_ASSIGNMENT_
Transcribe the listing below only from the line with "preimage keys are. -/" up to and including the line with "strings (R11). -/".

_DATA_
-- ==== Sys2Proof/Word.lean ====
section
/-! DEFINITION. The word types of the machine (spec/00_scope.md R8, R14, R15): 8-bit bytes, 64-bit register values and
addresses, 32-bit instruction words, 5-bit register numbers, and the fixed 32-byte strings that leaves, hashes and
preimage keys are. -/

namespace Sys2Proof

/-- One byte of memory (R50). -/
abbrev Byte := BitVec 8

/-- A register value or an address: an unsigned integer in `[0, 2^64)` (R15, R50). -/
abbrev Word := BitVec 64

/-- An instruction word (R90). -/
abbrev IWord := BitVec 32

/-- The number of a general register, `x0` to `x31` (R20). -/
abbrev Reg := BitVec 5

/-- A string of exactly 32 bytes, byte 0 first: a leaf value, a hash, a preimage key (R11, R28, R52). -/
abbrev Bytes32 := Vector Byte 32

/-- The hash function as a value: any function from byte strings to 32-byte strings (R11). -/
abbrev HashFn := List Byte → Bytes32

end Sys2Proof
end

_YOUR RESPONSE_
preimage keys are. -/

namespace Sys2Proof

/-- One byte of memory (R50). -/
abbrev Byte := BitVec 8

/-- A register value or an address: an unsigned integer in `[0, 2^64)` (R15, R50). -/
abbrev Word := BitVec 64

/-- An instruction word (R90). -/
abbrev IWord := BitVec 32

/-- The number of a general register, `x0` to `x31` (R20). -/
abbrev Reg := BitVec 5

/-- A string of exactly 32 bytes, byte 0 first: a leaf value, a hash, a preimage key (R11, R28, R52). -/
abbrev Bytes32 := Vector Byte 32

/-- The hash function as a value: any function from byte strings to 32-byte strings (R11). -/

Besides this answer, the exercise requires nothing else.